» **Saved data entries**:
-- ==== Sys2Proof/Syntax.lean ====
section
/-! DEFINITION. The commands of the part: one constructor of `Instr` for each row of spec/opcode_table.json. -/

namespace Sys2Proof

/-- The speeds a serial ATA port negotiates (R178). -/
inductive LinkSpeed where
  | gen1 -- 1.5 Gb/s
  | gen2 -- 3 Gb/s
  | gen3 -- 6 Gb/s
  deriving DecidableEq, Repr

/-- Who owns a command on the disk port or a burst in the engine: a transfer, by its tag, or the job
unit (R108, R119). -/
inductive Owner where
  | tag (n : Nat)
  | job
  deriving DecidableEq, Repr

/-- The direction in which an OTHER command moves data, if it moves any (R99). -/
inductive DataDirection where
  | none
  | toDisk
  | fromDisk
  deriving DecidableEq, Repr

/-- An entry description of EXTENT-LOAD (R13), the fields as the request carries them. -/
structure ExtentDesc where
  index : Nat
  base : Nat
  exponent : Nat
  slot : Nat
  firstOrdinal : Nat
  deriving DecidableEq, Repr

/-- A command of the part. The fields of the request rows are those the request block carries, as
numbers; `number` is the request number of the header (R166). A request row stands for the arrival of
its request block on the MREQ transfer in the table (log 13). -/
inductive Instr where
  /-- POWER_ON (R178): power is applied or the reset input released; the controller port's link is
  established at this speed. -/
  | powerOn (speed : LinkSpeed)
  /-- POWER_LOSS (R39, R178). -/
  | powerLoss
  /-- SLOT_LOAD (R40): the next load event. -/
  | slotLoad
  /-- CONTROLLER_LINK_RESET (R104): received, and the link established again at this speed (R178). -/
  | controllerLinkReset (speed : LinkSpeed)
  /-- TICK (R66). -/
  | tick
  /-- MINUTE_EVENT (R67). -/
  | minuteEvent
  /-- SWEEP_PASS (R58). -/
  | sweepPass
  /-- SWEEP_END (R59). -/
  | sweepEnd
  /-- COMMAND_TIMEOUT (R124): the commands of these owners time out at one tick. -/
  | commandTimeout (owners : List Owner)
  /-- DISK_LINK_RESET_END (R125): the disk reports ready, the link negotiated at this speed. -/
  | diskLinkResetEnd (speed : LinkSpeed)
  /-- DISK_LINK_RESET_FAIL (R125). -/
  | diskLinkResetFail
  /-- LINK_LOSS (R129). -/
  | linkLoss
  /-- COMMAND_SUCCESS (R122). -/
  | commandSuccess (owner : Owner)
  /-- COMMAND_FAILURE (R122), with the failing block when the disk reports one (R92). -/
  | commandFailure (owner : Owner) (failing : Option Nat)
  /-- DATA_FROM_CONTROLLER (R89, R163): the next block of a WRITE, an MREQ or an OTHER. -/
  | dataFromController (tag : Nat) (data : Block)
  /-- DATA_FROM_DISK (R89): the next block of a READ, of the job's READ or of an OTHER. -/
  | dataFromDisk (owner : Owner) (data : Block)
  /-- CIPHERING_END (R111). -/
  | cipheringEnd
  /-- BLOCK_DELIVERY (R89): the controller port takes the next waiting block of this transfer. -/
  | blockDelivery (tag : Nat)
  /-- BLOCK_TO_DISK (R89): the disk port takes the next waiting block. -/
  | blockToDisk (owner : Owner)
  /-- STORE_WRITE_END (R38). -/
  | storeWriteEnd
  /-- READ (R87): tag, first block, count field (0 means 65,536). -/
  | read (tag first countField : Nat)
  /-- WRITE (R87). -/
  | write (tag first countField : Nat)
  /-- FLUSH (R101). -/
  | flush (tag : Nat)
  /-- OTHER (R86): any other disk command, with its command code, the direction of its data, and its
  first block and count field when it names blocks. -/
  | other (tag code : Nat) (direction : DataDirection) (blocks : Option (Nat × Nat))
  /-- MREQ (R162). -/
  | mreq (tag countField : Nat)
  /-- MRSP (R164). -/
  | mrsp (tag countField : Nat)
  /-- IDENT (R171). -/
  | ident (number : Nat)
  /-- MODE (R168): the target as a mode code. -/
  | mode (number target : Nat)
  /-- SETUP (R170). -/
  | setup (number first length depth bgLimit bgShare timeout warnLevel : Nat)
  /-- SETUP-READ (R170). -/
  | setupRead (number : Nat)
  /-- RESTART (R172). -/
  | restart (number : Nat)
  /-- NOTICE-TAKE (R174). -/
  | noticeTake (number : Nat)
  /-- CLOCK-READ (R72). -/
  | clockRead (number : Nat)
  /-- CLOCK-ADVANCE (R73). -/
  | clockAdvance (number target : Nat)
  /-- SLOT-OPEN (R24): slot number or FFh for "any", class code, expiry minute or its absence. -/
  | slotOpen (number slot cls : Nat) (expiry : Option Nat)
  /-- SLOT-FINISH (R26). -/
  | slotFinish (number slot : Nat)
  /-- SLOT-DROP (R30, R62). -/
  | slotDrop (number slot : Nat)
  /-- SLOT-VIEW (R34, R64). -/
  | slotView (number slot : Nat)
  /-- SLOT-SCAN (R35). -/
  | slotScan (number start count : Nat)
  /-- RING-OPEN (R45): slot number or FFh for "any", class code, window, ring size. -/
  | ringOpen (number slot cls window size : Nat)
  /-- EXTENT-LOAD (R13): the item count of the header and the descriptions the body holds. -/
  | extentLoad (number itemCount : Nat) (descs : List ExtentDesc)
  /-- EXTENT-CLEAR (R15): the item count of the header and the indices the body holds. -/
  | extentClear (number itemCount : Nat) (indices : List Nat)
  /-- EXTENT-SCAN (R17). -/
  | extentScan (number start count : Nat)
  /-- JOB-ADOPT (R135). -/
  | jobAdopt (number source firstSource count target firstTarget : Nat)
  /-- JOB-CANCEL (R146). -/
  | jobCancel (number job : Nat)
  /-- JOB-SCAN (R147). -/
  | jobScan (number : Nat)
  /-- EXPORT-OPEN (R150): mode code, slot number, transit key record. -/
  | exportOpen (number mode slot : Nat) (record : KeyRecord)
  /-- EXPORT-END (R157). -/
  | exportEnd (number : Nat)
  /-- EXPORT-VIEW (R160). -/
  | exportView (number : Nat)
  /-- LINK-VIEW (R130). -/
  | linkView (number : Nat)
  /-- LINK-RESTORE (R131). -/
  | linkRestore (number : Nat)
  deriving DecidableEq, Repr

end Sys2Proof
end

» **Work to complete**:
Each line must be given again exactly as written above.

» **Task solution**:
-- ==== Sys2Proof/Syntax.lean ====
section
/-! DEFINITION. The commands of the part: one constructor of `Instr` for each row of spec/opcode_table.json. -/

namespace Sys2Proof

/-- The speeds a serial ATA port negotiates (R178). -/
inductive LinkSpeed where
  | gen1 -- 1.5 Gb/s
  | gen2 -- 3 Gb/s
  | gen3 -- 6 Gb/s
  deriving DecidableEq, Repr

/-- Who owns a command on the disk port or a burst in the engine: a transfer, by its tag, or the job
unit (R108, R119). -/
inductive Owner where
  | tag (n : Nat)
  | job
  deriving DecidableEq, Repr

/-- The direction in which an OTHER command moves data, if it moves any (R99). -/
inductive DataDirection where
  | none
  | toDisk
  | fromDisk
  deriving DecidableEq, Repr

/-- An entry description of EXTENT-LOAD (R13), the fields as the request carries them. -/
structure ExtentDesc where
  index : Nat
  base : Nat
  exponent : Nat
  slot : Nat
  firstOrdinal : Nat
  deriving DecidableEq, Repr

/-- A command of the part. The fields of the request rows are those the request block carries, as
numbers; `number` is the request number of the header (R166). A request row stands for the arrival of
its request block on the MREQ transfer in the table (log 13). -/
inductive Instr where
  /-- POWER_ON (R178): power is applied or the reset input released; the controller port's link is
  established at this speed. -/
  | powerOn (speed : LinkSpeed)
  /-- POWER_LOSS (R39, R178). -/
  | powerLoss
  /-- SLOT_LOAD (R40): the next load event. -/
  | slotLoad
  /-- CONTROLLER_LINK_RESET (R104): received, and the link established again at this speed (R178). -/
  | controllerLinkReset (speed : LinkSpeed)
  /-- TICK (R66). -/
  | tick
  /-- MINUTE_EVENT (R67). -/
  | minuteEvent
  /-- SWEEP_PASS (R58). -/
  | sweepPass
  /-- SWEEP_END (R59). -/
  | sweepEnd
  /-- COMMAND_TIMEOUT (R124): the commands of these owners time out at one tick. -/
  | commandTimeout (owners : List Owner)
  /-- DISK_LINK_RESET_END (R125): the disk reports ready, the link negotiated at this speed. -/
  | diskLinkResetEnd (speed : LinkSpeed)
  /-- DISK_LINK_RESET_FAIL (R125). -/
  | diskLinkResetFail
  /-- LINK_LOSS (R129). -/
  | linkLoss
  /-- COMMAND_SUCCESS (R122). -/
  | commandSuccess (owner : Owner)
  /-- COMMAND_FAILURE (R122), with the failing block when the disk reports one (R92). -/
  | commandFailure (owner : Owner) (failing : Option Nat)
  /-- DATA_FROM_CONTROLLER (R89, R163): the next block of a WRITE, an MREQ or an OTHER. -/
  | dataFromController (tag : Nat) (data : Block)
  /-- DATA_FROM_DISK (R89): the next block of a READ, of the job's READ or of an OTHER. -/
  | dataFromDisk (owner : Owner) (data : Block)
  /-- CIPHERING_END (R111). -/
  | cipheringEnd
  /-- BLOCK_DELIVERY (R89): the controller port takes the next waiting block of this transfer. -/
  | blockDelivery (tag : Nat)
  /-- BLOCK_TO_DISK (R89): the disk port takes the next waiting block. -/
  | blockToDisk (owner : Owner)
  /-- STORE_WRITE_END (R38). -/
  | storeWriteEnd
  /-- READ (R87): tag, first block, count field (0 means 65,536). -/
  | read (tag first countField : Nat)
  /-- WRITE (R87). -/
  | write (tag first countField : Nat)
  /-- FLUSH (R101). -/
  | flush (tag : Nat)
  /-- OTHER (R86): any other disk command, with its command code, the direction of its data, and its
  first block and count field when it names blocks. -/
  | other (tag code : Nat) (direction : DataDirection) (blocks : Option (Nat × Nat))
  /-- MREQ (R162). -/
  | mreq (tag countField : Nat)
  /-- MRSP (R164). -/
  | mrsp (tag countField : Nat)
  /-- IDENT (R171). -/
  | ident (number : Nat)
  /-- MODE (R168): the target as a mode code. -/
  | mode (number target : Nat)
  /-- SETUP (R170). -/
  | setup (number first length depth bgLimit bgShare timeout warnLevel : Nat)
  /-- SETUP-READ (R170). -/
  | setupRead (number : Nat)
  /-- RESTART (R172). -/
  | restart (number : Nat)
  /-- NOTICE-TAKE (R174). -/
  | noticeTake (number : Nat)
  /-- CLOCK-READ (R72). -/
  | clockRead (number : Nat)
  /-- CLOCK-ADVANCE (R73). -/
  | clockAdvance (number target : Nat)
  /-- SLOT-OPEN (R24): slot number or FFh for "any", class code, expiry minute or its absence. -/
  | slotOpen (number slot cls : Nat) (expiry : Option Nat)
  /-- SLOT-FINISH (R26). -/
  | slotFinish (number slot : Nat)
  /-- SLOT-DROP (R30, R62). -/
  | slotDrop (number slot : Nat)
  /-- SLOT-VIEW (R34, R64). -/
  | slotView (number slot : Nat)
  /-- SLOT-SCAN (R35). -/
  | slotScan (number start count : Nat)
  /-- RING-OPEN (R45): slot number or FFh for "any", class code, window, ring size. -/
  | ringOpen (number slot cls window size : Nat)
  /-- EXTENT-LOAD (R13): the item count of the header and the descriptions the body holds. -/
  | extentLoad (number itemCount : Nat) (descs : List ExtentDesc)
  /-- EXTENT-CLEAR (R15): the item count of the header and the indices the body holds. -/
  | extentClear (number itemCount : Nat) (indices : List Nat)
  /-- EXTENT-SCAN (R17). -/
  | extentScan (number start count : Nat)
  /-- JOB-ADOPT (R135). -/
  | jobAdopt (number source firstSource count target firstTarget : Nat)
  /-- JOB-CANCEL (R146). -/
  | jobCancel (number job : Nat)
  /-- JOB-SCAN (R147). -/
  | jobScan (number : Nat)
  /-- EXPORT-OPEN (R150): mode code, slot number, transit key record. -/
  | exportOpen (number mode slot : Nat) (record : KeyRecord)
  /-- EXPORT-END (R157). -/
  | exportEnd (number : Nat)
  /-- EXPORT-VIEW (R160). -/
  | exportView (number : Nat)
  /-- LINK-VIEW (R130). -/
  | linkView (number : Nat)
  /-- LINK-RESTORE (R131). -/
  | linkRestore (number : Nat)
  deriving DecidableEq, Repr

end Sys2Proof
end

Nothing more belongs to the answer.